Performance

On this page

Besides flexibility, performance is of high importance of Comunica. That is why we keep a close eye to it through continuous performance tracking and large scale benchmarks.

Continuous performance tracking

To keep track of the evolution of Comunica's performance, we enable continuous performance tracking into our continuous integration. For various benchmarks, we can observe the evolution of execution times across our commit history. This allows us to easily identify which changes have a positive or negative impact on performance.

For considering the performance for different aspects, we have included the following benchmarks:

WatDiv (in-memory)
WatDiv (TPF)
Berlin SPARQL Benchmark (in-memory)
Berlin SPARQL Benchmark (TPF)
Custom web queries: manually crafted queries to test for specific edge cases over the live Web

This allows us to inspect performance as follows:

Fluctuations in the graph are mainly caused by confounding variables in the GitHub Actions environment, such as running on different hardware and runner versions.

These results can be inspected in more close detail together with execution times per query separately.

Centralized performance

Despite Comunica focusing on query execution over decentralized Knowledge Graphs, it's still possible to use Comunica to query over a single centralized Knowledge Graph. While we discourage this usage if you want to query over huge Knowledge Graph where performance is highly critical, you can still get decent levels of performance compared to state-of-the-art engines, as can be seen when running the Berlin SPARQL benchmark and the WatDiv benchmark.

The following engines were compared:

Comunica Memory (@comunica/query-sparql v4.2.0) using in-memory triple store.
Comunica HDT (@comunica/query-sparql-hdt v4.0.2) using an HDT-based triple store.
Jena Fuseki (v4.8.0): A Java-based engine.
Blazegraph (v2.1.5): A Java-based engine.
GraphDB (v10.6.4): A Java-based engine.
Virtuoso (v7.2.14): An engine that translates SPARQL queries to SQL.
Oxigraph (v0.4.9): A Rust-based engine.
QLever (22 February 2025): A C++-based engine.

All experiments were executed on a 64-bit Ubuntu 14.04 machine with 128 GB of memory and a 24-core 2.40 GHz CPU, and are fully reproducible. All experiments were preceded with a warmup of five runs, and all execution times were averaged over ten runs. These experiments were last executed in February 2025.

A more detailed write-up of these experiments can be found here.

BSBM Results

Below, execution times can be found for the Berlin SPARQL benchmark for an increasing dataset scale. QLever is not included in this benchmark, since the BSBM benchmark runner requests results as SPARQL/XML, which was not supported by QLever at the time of writing. Query 6 is not included, because it was removed from the benchmark. Query 7 is also not included, as it uses the DESCRIBE keyword, which is not normatively defined in the SPARQL specification, so different engines can have different implementations, leading to performance differences. For the largest BSBM scale that was run (100K), Comunica-Memory is not included due to memory issues.

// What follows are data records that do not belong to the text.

-- ==== Sys2Proof/Machine/Ops.lean ====
section
/-! DEFINITION. Machine/Ops.lean: the named operations over registers, pages, messages, cores and fabric time that every
meaning shares. -/

namespace Sys2Proof.Machine

/-! ### Free values and messages -/

/-- A fresh free value and the state that has used it up (notes/assumptions/2.md). -/
def freshBits (s : State) : Word64 × State :=
  (Config.freeBits s.freshIdx, { s with freshIdx := s.freshIdx + 1 })

/-- 64 free bytes and the state that has used them up. -/
def freeBlock (s : State) : List Byte × State :=
  ((List.range 8).flatMap (fun i => leBytes 8 (Config.freeBits (s.freshIdx + i)).toNat), { s with freshIdx := s.freshIdx + 8 })

/-- Send a message outside. -/
def emit (s : State) (m : OutMsg) : State := { s with outbox := s.outbox ++ [m] }

/-- Send an MSI-X message, or set the pending bit of a masked vector (R409). -/
def sendMsix (s : State) (vec : Nat) : State :=
  if sget false s.msix.unmasked vec then emit s (.msix vec)
  else { s with msix := { s.msix with pend := sset false s.msix.pend vec true } }

/-! ### Register words -/

/-- The word at BAR0 address `a`: the bitwise majority of its three copies (R482). -/
def rdWord (s : State) (a : Nat) : Word32 :=
  sget (resetAt a) s.regs a ^^^ (sget 0 s.regB a &&& sget 0 s.regC a)

/-- Write all three copies of the word at `a`. -/
def wrWord (s : State) (a : Nat) (w : Word32) : State :=
  { s with regs := sset (resetAt a) s.regs a w, regB := sset 0 s.regB a 0, regC := sset 0 s.regC a 0 }

/-- Bits [hi:lo] of the word at `a`. -/
def getAt (s : State) (a hi lo : Nat) : Nat := bitsOf (rdWord s a).toNat hi lo

/-- Write bits [hi:lo] of the word at `a`. -/
def setAt (s : State) (a hi lo v : Nat) : State := wrWord s a (putBits (rdWord s a) hi lo v)

/-- Address of a field's word on the page of unit `n`. -/
def fldAddr (f : Fld) (n : Nat) : Nat := pageBase f.page n + f.off

/-- Value of a field on the page of unit `n`. -/
def getF (s : State) (f : Fld) (n : Nat) : Nat := getAt s (fldAddr f n) f.hi f.lo

/-- Write a field on the page of unit `n`. -/
def setF (s : State) (f : Fld) (n v : Nat) : State := setAt s (fldAddr f n) f.hi f.lo v

/-- A counter field advances by `k` and stops at its maximum (R37, R81, R343, ...). -/
def incBy (s : State) (f : Fld) (n k : Nat) : State :=
  setF s f n (min (getF s f n + k) (2 ^ (f.hi + 1 - f.lo) - 1))

/-- A counter field advances by one. -/
def inc (s : State) (f : Fld) (n : Nat) : State := incBy s f n 1

/-- The 64-bit value of a LO and HI pair of fields, each at its place in the value. -/
def getPair (s : State) (lo hi : Fld) (n : Nat) : Nat :=
  getF s lo n * 2 ^ lo.lo + getF s hi n * 2 ^ 32

/-! ### Page header (R471 to R474) -/

/-- Set a bit of BLK_STS: one MSI-X message when an enabled bit goes from 0 to 1 (R473). -/
def setSts (s : State) (base bit : Nat) : State :=
  let was := getAt s (base + 0x014) bit bit
  let s1 := setAt s (base + 0x014) bit bit 1
  if was = 0 ∧ getAt s (base + 0x018) bit bit = 1 then sendMsix s1 (getAt s (base + 0x018) 26 16) else s1

/-- An access that is refused: ACC_ERR of the page, and MOD_CNT.ACC_ERR_CNT (Tables 16.7, 16.14). -/
def accErr (s : State) (base : Nat) : State := setSts (inc s F.MOD_CNT_ACC_ERR_CNT 0) base 1

/-- Latch an error code in BLK_ERRCODE, the first since ERR was last cleared (R474). -/
def latchErr (s : State) (base cls ctx detail : Nat) : State :=
  if getAt s (base + 0x014) 0 0 = 1 then s
  else setSts (wrWord s (base + 0x01C) (BitVec.ofNat 32 (cls * 2 ^ 28 + (ctx % 4096) * 2 ^ 16 + detail % 65536))) base 0

/-! ### Fabric time (R24, R334) -/

/-- Units of fabric time in one 1 ns tick. -/
def ftUnit : Nat := 2560000

/-- Fabric time in 1 ns ticks; every die's copy agrees with it (DESIGN CHOICE, notes/assumptions/12.md). -/
def ftNow (s : State) : Nat := (s.ft.now / ftUnit) % 2 ^ 64

/-- Fabric time in units of 1/16 ns (Table 11.3). -/
def ftStamp (s : State) : Word64 := BitVec.ofNat 64 (s.ft.now / 160000)

/-- ACLK cycles since the cores were released (R42), 12 cycles in 5 ns. -/
def aclk (s : State) : Nat := s.ft.aclk5 / 5

/-! ### Cores -/

/-- The state of core `c`. -/
def coreOf (s : State) (c : Nat) : CoreSt := sget CoreSt.reset s.cores c

/-- Replace the state of core `c`. -/
def setCore (s : State) (c : Nat) (k : CoreSt) : State := { s with cores := sset CoreSt.reset s.cores c k }

/-- Change the state of core `c`. -/
def modCore (s : State) (c : Nat) (f : CoreSt → CoreSt) : State := setCore s c (f (coreOf s c))

/-- General register `n`. -/
def getG (k : CoreSt) (n : Nat) : Word64 := sget 0 k.g n

def setG (k : CoreSt) (n : Nat) (v : Word64) : CoreSt := { k with g := sset 0 k.g n v }

/-- Predicate register `n`; p0 reads as all ones (R39). -/
def getP (k : CoreSt) (n : Nat) : Word64 := if n = 0 then BitVec.allOnes 64 else sget 0 k.p n

/-- Write predicate register `n`; a write to p0 is ignored (R39). -/
def setP (k : CoreSt) (n : Nat) (v : Word64) : CoreSt := if n = 0 then k else { k with p := sset 0 k.p n v }

def getD (k : CoreSt) (n : Nat) : DescReg := sget DescReg.none k.d n

def setD (k : CoreSt) (n : Nat) (v : DescReg) : CoreSt := { k with d := sset DescReg.none k.d n v }

/-- Bank `b` of array `a`, kept at index 4 a + b. -/
def getBank (k : CoreSt) (n : Nat) : Tile := sget [] k.banks n

def setBank (k : CoreSt) (n : Nat) (t : Tile) : CoreSt := { k with banks := sset [] k.banks n t }

def getTile (k : CoreSt) (n : Nat) : Tile := sget [] k.tiles n

def setTile (k : CoreSt) (n : Nat) (t : Tile) : CoreSt := { k with tiles := sset [] k.tiles n t }

/-- The die of a core (R15): CD = core / 16. -/
def cdOf (c : Nat) : Nat := c / 16

/-- CORE_STS.STATE of a core (Table 2.16). -/
def coreState (s : State) (c : Nat) : Nat := getF s F.CORE_STS_STATE c

/-- Firmware processor `p` is under restart (R439): 0 link, 1 + n memory training, 9 + n scheduler of CD n, 17 Aedord. -/
def restarting (s : State) (p : Nat) : Bool := s.aed.restarting.contains p

/-- After a trip every CD has duty 0: no core issues a bundle and no unit advances (R490, R495). -/
def frozen (s : State) : Bool := s.pwr.trip.isSome

/-- The core runs, or waits in a Y-slot wait. -/
def coreRuns (s : State) (c : Nat) : Bool := coreState s c == 1 || coreState s c == 2

/-! ### Virtual cores (R289) -/

/-- Key of virtual core `v` of context `k`. -/
def vcKey (k v : Nat) : Nat := 128 * k + v

def vcOf (s : State) (k v : Nat) : VcSt := sget VcSt.reset s.vcs (vcKey k v)

def setVc (s : State) (k v : Nat) (x : VcSt) : State := { s with vcs := sset VcSt.reset s.vcs (vcKey k v) x }

/-- The core on which virtual core `v` of context `k` is resident. -/
def coreAt (s : State) (k v : Nat) : Option Nat :=
  let x := vcOf s k v
  if x.dir = 1 then some x.core else none

end Sys2Proof.Machine
end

Figure 1: BSBM with 1K resources (0,35M triples).

Figure 2: BSBM with 10K resources (3,5M triples).

Figure 3: BSBM with 100K resources (35M triples).

WatDiv Results

Below, execution times can be found for the WatDiv benchmark for an increasing dataset scale. For the largest WatDiv scale that was run (100K), Comunica-Memory is not included due to memory issues.

Figure 4: WatDiv at scale 10 (1M triples).

Figure 5: WatDiv at scale 100 (10M triples).